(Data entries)
----------
-- ==== Sys2Proof/Machine/Links.lean ====
section
/-!
DEFINITION. The directions of links (R409 to R418): their state, the choice of a flit in a slot, reassembly, and the records
of their failures.
-/
namespace Sys2Proof.Machine

/-- Number of an end of a direction of a lane among the links: the log number is its low nine bits (R409). -/
def linkKey (l : LinkId) : Nat := l.port.toNat + 512 * (l.lane.toNat + 64 * (l.die.toNat + 4 * l.rx.toNat))

/-- An end of a link. -/
def State.link (s : State) (l : LinkId) : LinkSt := s.pkg.links.val .reset (linkKey l)

/-- An end of a link replaced. -/
def State.setLink (s : State) (l : LinkId) (x : LinkSt) : State :=
  s.modPkg fun p => { p with links := p.links.put (linkKey l) x }

/-- The links that exist: Damsa ports of two lanes, the package links of a die to its relay partner and to the I/O dies, and the links of
the meshes' routers, whose numbers follow from their places (R409). -/
def LinkId.real (l : LinkId) : Bool :=
  let p := l.port.toNat
  if p < 64 then l.lane.toNat < 2 && l.die = 0
  else if p < 256 then p < 80 && p % 4 < 3 && l.die = 0
  else
    let d := p % 4
    let x := (p - 256) / 4 % 8
    let y := (p - 256) / 32
    l.lane = 0 && (if d = 0 then x < 7 else if d = 1 then y < 7 else if d = 2 then 0 < x else 0 < y)

/-- A link between routers of a die: SECDED and no retry (R409). -/
def LinkId.mesh (l : LinkId) : Bool := 256 ≤ l.port.toNat

/-- A package link of a die that is fenced sends nothing (R359). -/
def State.linkFenced (s : State) (l : LinkId) : Bool :=
  let p := l.port.toNat
  64 ≤ p && p < 80 && (s.die (BitVec.ofNat 2 ((p - 64) / 4))).fenced

/-! ### Packets (R410) -/

/-- Fields of a header flit: TYPE, CH, LEN, SDEV, DDEV, TAG, FUNC, AGENT, ADDR, ATTR. -/
def hdType (d : BitVec 512) : Nat := (d.extractLsb' 0 8).toNat
def hdCh (d : BitVec 512) : Nat := (d.extractLsb' 8 8).toNat
def hdLen (d : BitVec 512) : Nat := (d.extractLsb' 16 16).toNat
def hdSdev (d : BitVec 512) : Nat := (d.extractLsb' 32 16).toNat
def hdDdev (d : BitVec 512) : Nat := (d.extractLsb' 48 16).toNat
def hdTag (d : BitVec 512) : Nat := (d.extractLsb' 64 32).toNat
def hdFunc (d : BitVec 512) : Nat := (d.extractLsb' 96 16).toNat
def hdAgent (d : BitVec 512) : Nat := (d.extractLsb' 112 16).toNat
def hdAddr (d : BitVec 512) : Nat := (d.extractLsb' 128 64).toNat
def hdAttr (d : BitVec 512) : Nat := (d.extractLsb' 192 16).toNat

/-- A packet keeps to R410: a header of a known type that names its class and channel, at most 4,096 payload bytes, and one flit for each
64 of them. -/
def TxIn.formed (p : TxIn) : Bool :=
  match p.flits with
  | [] => false
  | h :: r => 1 ≤ hdType h.1 && hdType h.1 ≤ 11 && hdCh h.1 = p.cls.toNat + 4 * p.chQ.toNat && hdLen h.1 ≤ 4096
      && r.length = (hdLen h.1 + 63) / 64 && hdSdev h.1 < 512 && hdDdev h.1 < 512 && hdAddr h.1 < 2 ^ 52 && hdAttr h.1 < 2 ^ 11

/-- A header flit with the fields that every packet has; BODY is zero (R410). -/
def mkHeader (type cls : Nat) (chQ : Bool) (len sdev ddev func addr : Nat) : BitVec 512 :=
  BitVec.ofNat 512 (type + (cls + 4 * chQ.toNat) * 2 ^ 8 + len * 2 ^ 16 + sdev * 2 ^ 32 + ddev * 2 ^ 48 + func * 2 ^ 96 + addr % 2 ^ 52 * 2 ^ 128)

/-- The header of the packet in which something leaves for another device: its TYPE, class, channel, length and devices (R410, R411). -/
def Out.header (sdev : Nat) : Out → Option (BitVec 512)
  | .request d a (.read _) _ _ c => some (mkHeader 1 c false 0 sdev d.toNat 0 a.toNat)
  | .request d a .write b _ c => some (mkHeader 3 c false b.length sdev d.toNat 0 a.toNat)
  | .request d a _ b _ c => some (mkHeader 5 c false b.length sdev d.toNat 0 a.toNat)
  | .fabricData d b ok _ c => some (mkHeader (if ok then (if b.isEmpty then 4 else 2) else 11) c false b.length sdev d.toNat 0 0)
  | .fabricPush d _ _ _ b _ c => some (mkHeader 7 c true b.length sdev d.toNat 0 0)
  | .queueAck d _ _ c => some (mkHeader 8 c true 0 sdev d.toNat 0 0)
  | .creditReturn d => some (mkHeader 10 0 false 0 sdev d.toNat 0 0)
  | _ => none

/-- The class in which what leaves the device travels: its originator's, that of the request that it answers, or K0 for what keeps the
links and queues going (R342, R411). -/
def Out.linkClass : Out → Option Nat
  | .frame _ _ c _ => some c
  | .fabricData _ _ _ _ c => some c
  | .fabricPush _ _ _ _ _ _ c => some c
  | .queueAck _ _ _ c => some c
  | .creditReturn _ => some 0
  | .request _ _ _ _ _ c => some c
  | .flit _ c _ _ _ _ => some c.toNat
  | .packet _ c _ => some c.toNat
  | .msix _ _ | .hostRead _ _ _ _ _ | .hostAtomic _ _ _ _ => some 2
  | .doe _ _ | .debugRow _ _ _ _ _ | .marker _ _ _ _ => none

/-! ### Suspension registers (R413, R415) -/

/-- P0, P2 and P3 of a suspension register. -/
def suspP0 (w : Word) : Nat := 2 ^ bits w 2 0
def suspP2 (w : Word) : Nat := 2 ^ bits w 6 4
def suspP3 (w : Word) : Nat := 2 ^ bits w 11 8

/-- A setting within the limits of R413, with G1 at least P3/2 (R415). -/
def suspOk (w : Word) : Bool :=
  let p0 : Int := suspP0 w
  let p3 : Int := suspP3 w
  let g1p0 := p0 * (p3 - 1 - p3 / suspP2 w) - p3
  2 ≤ bits w 2 0 && bits w 2 0 ≤ 6 && 3 ≤ bits w 6 4 && bits w 6 4 ≤ 6 && 4 ≤ bits w 11 8 && bits w 11 8 ≤ 8
    && bits w 6 4 + 1 ≤ bits w 11 8 && decide (p0 * p3 ≤ 2 * g1p0)

/-! ### The sending end (R411, R412, R414) -/

/-- Number of a class and channel among the credits. -/
def credKey (cls : Nat) (chQ : Bool) : Nat := 2 * cls + chQ.toNat

/-- Credits with which a trained link begins: each receiver holds 130 flit buffers for each class and channel (R412). -/
def credReset : Tab Nat := (List.range 8).map fun k => (k, 130)

/-- The place of the open packet of a class. -/
def LinkSt.openAt (x : LinkSt) (c : Nat) : Option Nat := x.tx.findIdx? fun p => p.cls.toNat = c && p.sent != 0

/-- The place of the oldest packet of a class and channel that waits. -/
def LinkSt.waitAt (x : LinkSt) (c : Nat) (q : Bool) : Option Nat :=
  x.tx.findIdx? fun p => p.cls.toNat = c && p.chQ == q && p.sent = 0

/-- A waiting packet may start: credit stands for each of its flits (R412). -/
def LinkSt.paid (x : LinkSt) (i : Nat) : Bool :=
  match x.tx[i]? with
  | none => false
  | some p => p.flits.length ≤ x.cred.val 0 (credKey p.cls.toNat p.chQ)

/-- The packet whose flit a class would send: its open one, else a waiting one with credit; the channels alternate when both
wait (R411, R412). -/
def LinkSt.nextOf (x : LinkSt) (c : Nat) : Option Nat :=
  match x.openAt c with
  | some i => some i
  | none =>
    let last := x.chn.val true c
    let cand (q : Bool) : Option Nat := (x.waitAt c q).bind fun i => if x.paid i then some i else none
    match cand (!last) with
    | some i => some i
    | none => cand last

/-- K0 has sent no flit in the previous P0 - 1 slots (R414). -/
def LinkSt.k0Free (x : LinkSt) : Bool :=
  match x.lastK0 with
  | none => true
  | some t => t + suspP0 x.susp ≤ x.n

/-- The packet that sends in this slot, by the reserved slots and the priorities (R414). -/
def LinkSt.pick (x : LinkSt) : Option Nat :=
  let p2 := suspP2 x.susp
  let k3 := if x.n % suspP3 x.susp = 0 then x.nextOf 3 else none
  let k2 := if x.n % suspP3 x.susp % p2 = p2 / 2 then x.nextOf 2 else none
  let k0 := if x.k0Free then x.nextOf 0 else none
  [k3, k2, k0, x.nextOf 1, x.nextOf 2, x.nextOf 3].findSome? id

/-- A class that has a packet waiting which lacks credit (R417). -/
def LinkSt.lacks (x : LinkSt) (c : Nat) : Bool :=
  (x.openAt c).isNone && (x.nextOf c).isNone && ((x.waitAt c false).isSome || (x.waitAt c true).isSome)

/-- Packets and credits that have come since the last slot. -/
def LinkSt.join (x : LinkSt) (arr : TxIns) (cred : Credits) : LinkSt :=
  { x with
    tx := x.tx ++ (arr.filter TxIn.formed).map fun p => ⟨p.cls, p.chQ, p.flits, 0⟩
    cred := cred.foldl (fun (t : Tab Nat) c =>
      let k := credKey c.1.toNat c.2.1
      t.put k (t.val 0 k + c.2.2.toNat)) x.cred }

/-- A flit of a packet sent: its credits are taken with the first one, and the packet leaves with the last one. -/
def LinkSt.sendFlit (x : LinkSt) (i : Nat) (p : TxPkt) : LinkSt :=
  let k := credKey p.cls.toNat p.chQ
  { x with
    tx := if p.sent + 1 = p.flits.length then x.tx.eraseIdx i else x.tx.set i { p with sent := p.sent + 1 }
    cred := if p.sent = 0 then x.cred.put k (x.cred.val 0 k - p.flits.length) else x.cred
    chn := if p.sent = 0 then x.chn.put p.cls.toNat p.chQ else x.chn
    lastK0 := if p.cls = 0 then some x.n else x.lastK0 }

/-- The end of a slot: n counts, and so do the slots for which a class has lacked credit (R414, R417). -/
def LinkSt.slotEnd (x : LinkSt) : LinkSt :=
  { x with
    n := x.n + 1
    starve := (List.range 4).foldl (fun (t : Tab Nat) c => if x.lacks c then t.put c (t.val 0 c + 1) else t.del c) x.starve }

/-! ### Records of failures (R164, R417) -/

/-- Value of F_HALF and F_STARVE (R417). -/
def portVal (l : LinkId) (cls : Nat) (dir : Bool) (reason flits : Nat) : Nat :=
  let p := l.port.toNat
  p + cls * 2 ^ 9 + dir.toNat * 2 ^ 11 + reason * 2 ^ 12 + flits * 2 ^ 16
    + (if 64 ≤ p && p < 256 then l.lane.toNat * 2 ^ 32 else 0) + (if 256 ≤ p then l.die.toNat * 2 ^ 40 else 0)

/-- A D record of a port: logged, and pushed as a FAULT event at the steward of cluster 0 of the link's die (R267, R417,
log 24). -/
def State.portRec (s : State) (l : LinkId) (code : Bits16) (v : Nat) : State :=
  (s.headLog code v).faultEvent (mkCore l.die 0 0) code v 0 0

/-- F_HALF of a class. -/
def State.half (s : State) (l : LinkId) (cls : Nat) (dir : Bool) (reason flits : Nat) : State :=
  s.portRec l fHalf (portVal l cls dir reason flits)

/-- The link goes down at an end: the sending end logs F_LINK and closes every open packet with F_HALF; the receiving end's
contexts stay until their timers end (R416, R418). -/
def State.dropLink (s : State) (l : LinkId) : State :=
  let x := s.link l
  if !x.up then s
  else if l.rx then s.setLink l { x with up := false, retry := 0 }
  else
    let cut := x.tx.filter fun p => p.sent != 0
    let s := (s.setLink l { x with up := false, retry := 0, tx := x.tx.filter fun p => p.sent = 0 }).headLog fLink l.port.toNat
    cut.foldl (fun (s : State) p => s.half l p.cls.toNat true 3 p.sent) s

/-! ### Reassembly (R416) -/

/-- A context that holds nothing. -/
def Ctx.idle : Ctx := ⟨false, [], 0⟩

/-- The context of a class at an end. -/
def LinkSt.ctx (x : LinkSt) (c : Nat) : Ctx := x.rx.val .idle c

/-- The end with a context replaced. -/
def LinkSt.setCtx (x : LinkSt) (c : Nat) (y : Ctx) : LinkSt := { x with rx := x.rx.put c y }

/-- A whole packet is delivered: it is passed on, and a control packet of class K0 of one flit gives back a credit toward its source
device (R411, R421, R422, log 90). -/
def State.deliver (s : State) (l : LinkId) (cls : Bits2) (fl : List (BitVec 512 × Bool)) : State :=
  let s := s.send (.packet l cls fl)
  match fl with
  | [h] => if cls = 0 && hdType h.1 = 10 && l.port.toNat < 64 then
      s.modPkg fun p => { p with cred := p.cred.put (hdSdev h.1) (p.cred.val 0 (hdSdev h.1) - 1) } else s
  | _ => s

/-- A good flit meets the context of its class (R416). -/
def State.takeFlit (s : State) (l : LinkId) (f : Flit) : State :=
  let c := f.cls.toNat
  let x := { s.link l with retry := 0 }
  let y := x.ctx c
  let d := (f.data, f.psn)
  let put (s : State) (y : Ctx) : State := s.setLink l (x.setCtx c y)
  if f.sop then
    let s := if y.opened then s.half l c false 2 y.flits.length else s
    if f.eop then (put s .idle).deliver l f.cls [d] else put s ⟨true, [d], s.cyc⟩
  else if !y.opened then (put s .idle).half l c false 2 0
  else if f.eop then (put s .idle).deliver l f.cls (y.flits ++ [d])
  else put s ⟨true, y.flits ++ [d], s.cyc⟩

end Sys2Proof.Machine
end

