-- ==== Sys2Proof/Certificates/Slice0/Obligations.lean ====
section
/-!
DEFINITION. The statements about the machine that are to be proved.
-/

open Sys2Proof Sys2Proof.Machine

/-! ### The S syllable -/

/-- ADD to BFI write the results of R78 to sD within their bounds, each with the OR of the tags of the sources that it reads;
nothing else of the machine changes.

CLZ, CTZ, POPC, SEL, BFX and BFI write the results of R78 and R80: the counts say which bits of sA are clear or set, and a bit
field runs from pos to pos + len - 1. -/
def Obligations.ScalarResults : Prop :=
  (
    ∀ (e : At) (sd sa sb : SReg) (a b : Word) (ta tb : Bool), e.s.cur = some (e.c, e.k) →
      e.sGet sa = (a, ta) → e.sGet sb = (b, tb) →
      Effects (.add sd sa sb) e.s (e.fly 1 (.s sd (a + b) (ta || tb)))
      ∧ Effects (.sub sd sa sb) e.s (e.fly 1 (.s sd (a - b) (ta || tb)))
      ∧ Effects (.mul sd sa sb) e.s (e.fly 3 (.s sd (a * b) (ta || tb)))
      ∧ Effects (.mulh sd sa sb) e.s (e.fly 3 (.s sd (BitVec.ofInt 64 (a.toInt * b.toInt / 2 ^ 64)) (ta || tb)))
      ∧ Effects (.mulhn sd sa sb) e.s (e.fly 3 (.s sd (BitVec.ofNat 64 (a.toNat * b.toNat / 2 ^ 64)) (ta || tb)))
      ∧ Effects (.and sd sa sb) e.s (e.fly 1 (.s sd (a &&& b) (ta || tb)))
      ∧ Effects (.or sd sa sb) e.s (e.fly 1 (.s sd (a ||| b) (ta || tb)))
      ∧ Effects (.xor sd sa sb) e.s (e.fly 1 (.s sd (a ^^^ b) (ta || tb)))
      ∧ Effects (.andn sd sa sb) e.s (e.fly 1 (.s sd (a &&& ~~~ b) (ta || tb)))
      ∧ Effects (.shl sd sa sb) e.s (e.fly 1 (.s sd (a <<< (b.toNat % 64)) (ta || tb)))
      ∧ Effects (.shr sd sa sb) e.s (e.fly 1 (.s sd (a >>> (b.toNat % 64)) (ta || tb)))
      ∧ Effects (.sha sd sa sb) e.s (e.fly 1 (.s sd (a.sshiftRight (b.toNat % 64)) (ta || tb)))
      ∧ Effects (.rot sd sa sb) e.s (e.fly 1 (.s sd (a.rotateLeft (b.toNat % 64)) (ta || tb)))
      ∧ Effects (.min sd sa sb) e.s (e.fly 1 (.s sd (if a.toInt ≤ b.toInt then a else b) (ta || tb)))
      ∧ Effects (.max sd sa sb) e.s (e.fly 1 (.s sd (if a.toInt ≤ b.toInt then b else a) (ta || tb)))
      ∧ Effects (.minn sd sa sb) e.s (e.fly 1 (.s sd (if a.toNat ≤ b.toNat then a else b) (ta || tb)))
      ∧ Effects (.maxn sd sa sb) e.s (e.fly 1 (.s sd (if a.toNat ≤ b.toNat then b else a) (ta || tb)))
      ∧ Effects (.seq sd sa sb) e.s (e.fly 1 (.s sd (if a = b then 1 else 0) (ta || tb)))
      ∧ Effects (.sne sd sa sb) e.s (e.fly 1 (.s sd (if a = b then 0 else 1) (ta || tb)))
      ∧ Effects (.slt sd sa sb) e.s (e.fly 1 (.s sd (if a.toInt < b.toInt then 1 else 0) (ta || tb)))
      ∧ Effects (.sltn sd sa sb) e.s (e.fly 1 (.s sd (if a.toNat < b.toNat then 1 else 0) (ta || tb))))
  ∧ (
    ∀ (e : At) (sd sa sb sc : SReg) (pos lenm1 : Bits6) (a d : Word) (ta td : Bool), e.s.cur = some (e.c, e.k) →
      e.sGet sa = (a, ta) → e.sGet sd = (d, td) →
      (∃ n : Nat, n ≤ 64 ∧ (∀ i, 64 - n ≤ i → a.getLsbD i = false) ∧ (n < 64 → a.getLsbD (63 - n) = true)
        ∧ Effects (.clz sd sa) e.s (e.fly 1 (.s sd (BitVec.ofNat 64 n) ta)))
      ∧ (∃ n : Nat, n ≤ 64 ∧ (∀ i, i < n → a.getLsbD i = false) ∧ (n < 64 → a.getLsbD n = true)
        ∧ Effects (.ctz sd sa) e.s (e.fly 1 (.s sd (BitVec.ofNat 64 n) ta)))
      ∧ Effects (.popc sd sa) e.s
          (e.fly 1 (.s sd (BitVec.ofNat 64 ((List.range 64).countP fun i => a.getLsbD i)) ta))
      ∧ Effects (.sel sd sc sa sb) e.s
          (e.fly 1 (.s sd (if (e.sGet sc).1 = 0 then (e.sGet sb).1 else a)
            ((e.sGet sc).2 || (if (e.sGet sc).1 = 0 then (e.sGet sb).2 else ta))))
      ∧ (pos.toNat + lenm1.toNat ≤ 63 →
        Effects (.bfx sd sa pos lenm1) e.s
          (e.fly 1 (.s sd (BitVec.ofNat 64 (a.toNat / 2 ^ pos.toNat % 2 ^ (lenm1.toNat + 1))) ta))
        ∧ ∃ r : Word, (∀ i, i < 64 → r.getLsbD i =
              if pos.toNat ≤ i ∧ i ≤ pos.toNat + lenm1.toNat then a.getLsbD (i - pos.toNat) else d.getLsbD i)
            ∧ Effects (.bfi sd sa pos lenm1) e.s (e.fly 1 (.s sd r (td || ta)))))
----------
# WHAT IS NEEDED
Only the lines above starting at the line that holds "t.put k (t.val" and ending at the line that holds "def State.dropLink (s" are to be repeated, exactly and in full.

# SOLUTION TO THIS PROBLEM
      t.put k (t.val 0 k + c.2.2.toNat)) x.cred }

/-- A flit of a packet sent: its credits are taken with the first one, and the packet leaves with the last one. -/
def LinkSt.sendFlit (x : LinkSt) (i : Nat) (p : TxPkt) : LinkSt :=
  let k := credKey p.cls.toNat p.chQ
  { x with
    tx := if p.sent + 1 = p.flits.length then x.tx.eraseIdx i else x.tx.set i { p with sent := p.sent + 1 }
    cred := if p.sent = 0 then x.cred.put k (x.cred.val 0 k - p.flits.length) else x.cred
    chn := if p.sent = 0 then x.chn.put p.cls.toNat p.chQ else x.chn
    lastK0 := if p.cls = 0 then some x.n else x.lastK0 }

/-- The end of a slot: n counts, and so do the slots for which a class has lacked credit (R414, R417). -/
def LinkSt.slotEnd (x : LinkSt) : LinkSt :=
  { x with
    n := x.n + 1
    starve := (List.range 4).foldl (fun (t : Tab Nat) c => if x.lacks c then t.put c (t.val 0 c + 1) else t.del c) x.starve }

/-! ### Records of failures (R164, R417) -/

/-- Value of F_HALF and F_STARVE (R417). -/
def portVal (l : LinkId) (cls : Nat) (dir : Bool) (reason flits : Nat) : Nat :=
  let p := l.port.toNat
  p + cls * 2 ^ 9 + dir.toNat * 2 ^ 11 + reason * 2 ^ 12 + flits * 2 ^ 16
    + (if 64 ≤ p && p < 256 then l.lane.toNat * 2 ^ 32 else 0) + (if 256 ≤ p then l.die.toNat * 2 ^ 40 else 0)

/-- A D record of a port: logged, and pushed as a FAULT event at the steward of cluster 0 of the link's die (R267, R417,
log 24). -/
def State.portRec (s : State) (l : LinkId) (code : Bits16) (v : Nat) : State :=
  (s.headLog code v).faultEvent (mkCore l.die 0 0) code v 0 0

/-- F_HALF of a class. -/
def State.half (s : State) (l : LinkId) (cls : Nat) (dir : Bool) (reason flits : Nat) : State :=
  s.portRec l fHalf (portVal l cls dir reason flits)

/-- The link goes down at an end: the sending end logs F_LINK and closes every open packet with F_HALF; the receiving end's
contexts stay until their timers end (R416, R418). -/
def State.dropLink (s : State) (l : LinkId) : State :=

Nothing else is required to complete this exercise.